SUPPLIED DATA: Begin
/-- BANK to the head's own image; REROT to a period of one. -/
def bankCmd : QCmd := ⟨command .bank 0xFFFFFFFF 0xFFFFFFFF, 0⟩
def rerotCmd : QCmd := ⟨⟨.rerot, ⟨0, 0, 0⟩, 1, 1, 0xFFFFFFFF, 0xFFFFFFFF⟩, 0⟩
/-- BANK beyond the store; REROT to a period of three. -/
def farBank : QCmd := ⟨command .bank 0x10000000 0xFFFFFFFF, 0⟩
def longRerot : QCmd := ⟨⟨.rerot, ⟨0, 0, 0⟩, 1, 3, 0xFFFFFFFF, 0xFFFFFFFF⟩, 0⟩
/-- A head at a boundary with a command in its queue. -/
def atBoundary (st : SState) (q : QCmd) : Head := { spin st with pos := 0, queue := [q] }
/-- Cycle 1. -/
def later1 (s : State) : State := { s with clk := { s.clk with now := 1 } }

/-- BANK with its image in the store and without, REROT to a good and to a bad period. -/
theorem witness_RotationCommands (h : Clause.RotationCommands) :
    Goes (exec (.rhead rheadF) (later1 (headed (atBoundary .live bankCmd) [flat 7 1] [flat 7 2] []))) ∧
    Goes (exec (.rhead rheadF) (later1 (headed (atBoundary .live farBank) [flat 7 1] [flat 7 2] []))) ∧
    Goes (exec (.rhead rheadF) (later1 (headed (atBoundary .empty longRerot) [flat 7 1] [flat 7 2] []))) ∧
    Goes (exec (.rhead rheadF) (later1 (headed (atBoundary .empty rerotCmd) [flat 7 1] [flat 7 2] []))) := by
  obtain ⟨_, e1, _⟩ := (h rheadF (later1 (headed (atBoundary .live bankCmd) [flat 7 1] [flat 7 2] [])) (atBoundary .live bankCmd)
    bankCmd (flat 7 1) (flat 7 2) ⟨rfl, rfl, by decide, rfl, rfl⟩ (clear_of (by decide)) rfl rfl (by decide) rfl rfl rfl rfl rfl
    rfl (by decide) (by decide) (by decide)).1 rfl (by decide)
  obtain ⟨_, e2, _⟩ := (h rheadF (later1 (headed (atBoundary .empty rerotCmd) [flat 7 1] [flat 7 2] []))
    (atBoundary .empty rerotCmd) rerotCmd (flat 7 1) (flat 7 2) ⟨rfl, rfl, by decide, rfl, rfl⟩ (clear_of (by decide)) rfl rfl
    (by decide) rfl rfl rfl rfl rfl rfl (by decide) (by decide) (by decide)).2.2.1 rfl ⟨by decide, by decide, by decide +kernel⟩
  obtain ⟨_, _, e3, _⟩ := (h rheadF (later1 (headed (atBoundary .live farBank) [flat 7 1] [flat 7 2] [])) (atBoundary .live farBank)
    farBank (flat 7 1) (flat 7 2) ⟨rfl, rfl, by decide, rfl, rfl⟩ (clear_of (by decide)) rfl rfl (by decide) rfl rfl rfl rfl rfl
    rfl (by decide) (by decide) (by decide)).2.1 rfl (by decide)
  obtain ⟨_, _, e4, _⟩ := (h rheadF (later1 (headed (atBoundary .empty longRerot) [flat 7 1] [flat 7 2] []))
    (atBoundary .empty longRerot) longRerot (flat 7 1) (flat 7 2) ⟨rfl, rfl, by decide, rfl, rfl⟩ (clear_of (by decide)) rfl rfl
    (by decide) rfl rfl rfl rfl rfl rfl (by decide) (by decide) (by decide)).2.2.2 rfl fun g => absurd g.2.1 (by decide)
  exact ⟨goes e1, goes e3, goes e4, goes e2⟩

/-- A head that has taken its carries back for BANK. -/
def bankingHead : Head :=
  { spin .live with hstate := .banking, busy := some (bankCmd.cmd, false), taken := [some (flat 7 1), some (flat 7 2)] }

theorem witness_BankImage (h : Clause.BankImage) : Goes (exec (.rhead rheadF) (headed bankingHead [] [] [])) := by
  obtain ⟨_, _, _, e, _⟩ := h rheadF (headed bankingHead [] [] []) bankingHead _ false ⟨rfl, rfl, by decide, rfl, rfl⟩ rfl rfl rfl
  exact goes e

/-- A head that waits for its image. -/
def unbanking : Head :=
  { spin .banked with hstate := .unbanking, back := .banked, busy := some (command .unbank 0xFFFFFFFF 0xFFFFFFFF, false) }

/-- The ember store holds an image of two slots at 0. -/
def imaged : State :=
  ((headed unbanking [] [] []).emberWrite 0 0 (imageHeader [] [] 7 0 0 1 false false false true)).emberWrite 0 128
    (slotRecord (flat 7 1) (entryIn .live) ++ slotRecord (flat 7 2) (entryIn .held))

/-- The image there, and none. -/
theorem witness_Unbank (h : Clause.Unbank) :
    Goes (exec (.emberReadDone 0 0 0) imaged) ∧ Goes (exec (.emberReadDone 0 0 0) (headed unbanking [] [] [])) := by
  have hi : (imaged.readImage 0 unbanking 0).isSome = true := by decide +kernel
  obtain ⟨⟨p, rot, recs⟩, hr⟩ := Option.isSome_iff_exists.mp hi
  obtain ⟨_, _, _, e, _⟩ := (h imaged 0 0 ⟨0, 0, 6⟩ unbanking _ false rfl rfl rfl rfl rfl rfl rfl (fun _ hq => nomatch hq)).1 p rot recs
    hr
  obtain ⟨_, _, e2, _⟩ := (h (headed unbanking [] [] []) 0 0 ⟨0, 0, 6⟩ unbanking _ false rfl rfl rfl rfl rfl rfl rfl
    (fun _ hq => nomatch hq)).2 (by decide +kernel)
  exact ⟨goes e, goes e2⟩

/-- A head with a status and a record on their way. -/
def readingHead : Head :=
  { spin .live with writes := [⟨⟨0, 0, 0⟩, 1, flat 7 0⟩], read := some ⟨5, false, true, flat 7 1, false⟩ }

theorem witness_EmberSteps (h : Clause.EmberSteps) :
    Goes (exec (.emberWriteDone 0 0 0) (headed readingHead [] [] [])) ∧
    Goes (exec (.emberWriteDone 0 0 0) (headed (spin .live) [] [] [])) ∧
    Goes (exec (.emberReadDone 0 0 0) (headed readingHead [] [] [])) ∧
    Goes (exec (.emberReadDone 0 0 0) ((headed readingHead [] [] []).onCore 0 fun k => { k with hfab := true })) := by
  obtain ⟨h1, _, _, h2⟩ := h (headed readingHead [] [] []) 0 0 _ readingHead rfl rfl
  obtain ⟨_, h3, _⟩ := h (headed (spin .live) [] [] []) 0 0 _ (spin .live) rfl rfl
  obtain ⟨_, _, h4, _⟩ := h ((headed readingHead [] [] []).onCore 0 fun k => { k with hfab := true }) 0 0 _ readingHead rfl rfl
  exact ⟨goes (h1 _ _ rfl), goes (h3 rfl), goes (h2 rfl (by decide)), goes (h4 rfl)⟩

/-- A retiring head, before and after its end-of-stream. -/
def retiringHead (sent : Bool) : Head := { spin .empty with hstate := .retiring, cDone := true, retireEos := sent }

theorem witness_Retirement (h : Clause.Retirement) :
    Goes (exec (.headRetire 0 0) (headed (retiringHead false) [] [eosToken] [])) ∧
    Goes (exec (.headRetire 0 0) (headed (retiringHead true) [eosToken] [] [])) := by
  obtain ⟨_, e1⟩ := (h rheadF (headed (retiringHead false) [] [eosToken] []) (retiringHead false) ⟨rfl, rfl, by decide, rfl, rfl⟩
    (clear_of (by decide)) rfl rfl).1 rfl
  obtain ⟨_, _, _, e2, _⟩ := (h rheadF (headed (retiringHead true) [eosToken] [] []) (retiringHead true)
    ⟨rfl, rfl, by decide, rfl, rfl⟩ (clear_of (by decide)) rfl rfl).2 rfl ⟨_, rfl, rfl⟩
  exact ⟨goes (e1 (by decide) (by decide)), goes (e2 (by decide) (by decide))⟩

/-- The last iteration before L is outstanding. -/
theorem witness_Lookahead (h : Clause.Lookahead) :
    Goes (exec (.rheadLa (wordFA 2 one one off 0x203)) (headed { spin .empty with laOut := 2 } [] [flat 7 1] [])) :=
  goes (h (wordFA 2 one one off 0x203) (headed { spin .empty with laOut := 2 } [] [flat 7 1] []) _ (flat 7 1) rfl rfl
    (clear_of (by decide)) (by decide) rfl (by decide) rfl ⟨rfl, rfl⟩).1

/-- Port a of slot 8, in the element next to the head's, holds a token that position 1 of the head drives. -/
def drivenState : State :=
  (stage 8 { Slot.holding 1 with a := { Port.empty with q := [⟨flat 7 5, 0, ⟨some 1, none⟩⟩] } }).onElem 0 0 fun e =>
    { e with head := some (spin .live) }

/-- A firing that a position drives. -/
theorem witness_Firing_driven (h : Clause.Firing) :
    ((drivenState.delivers (wordFA 0x70 one off off 0).io 1 (flat 7 5)).slot ⟨0, 0, 8⟩).fires = 1 :=
  ((h drivenState (wordFA 0x70 one off off 0).io 1 (flat 7 5) rfl rfl).2.2.2.2.1 (spin .live) 1 rfl rfl).trans (by decide)

/-- PHASE in a rotation: a position drives it, and none does. -/
theorem witness_MovesAndSources_driven (h : Clause.MovesAndSources) :
    Goes (exec (.phase (wordFA 0x71 one off off 0)) drivenState) ∧
    Goes (exec (.phase (wordFA 0x71 one off off 0)) (beside (spin .live) [flat 7 5])) := by
  obtain ⟨-, h1⟩ := h.2.2.2.2.2 (wordFA 0x71 one off off 0) drivenState (ready_of (by decide)) (clean_of (by decide))
    (wellFed_of (by decide))
  obtain ⟨-, h2⟩ := h.2.2.2.2.2 (wordFA 0x71 one off off 0) (beside (spin .live) [flat 7 5]) (ready_of (by decide))
    (clean_of (by decide)) (wellFed_of (by decide))
  obtain ⟨_, _, e, _⟩ := (h2 (spin .live) rfl).2 rfl
  exact ⟨goes_tok ((h1 (spin .live) rfl).1 1 rfl), goes e⟩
SUPPLIED DATA: End
→ ACTIVITY
From the records above, give again exactly the lines running from the line with "obtain ⟨_, h3, _⟩" to the line with "exact ⟨goes (h1", inclusive.

→ OUTPUT BELOW
  obtain ⟨_, h3, _⟩ := h (headed (spin .live) [] [] []) 0 0 _ (spin .live) rfl rfl
  obtain ⟨_, _, h4, _⟩ := h ((headed readingHead [] [] []).onCore 0 fun k => { k with hfab := true }) 0 0 _ readingHead rfl rfl
  exact ⟨goes (h1 _ _ rfl), goes (h3 rfl), goes (h2 rfl (by decide)), goes (h4 rfl)⟩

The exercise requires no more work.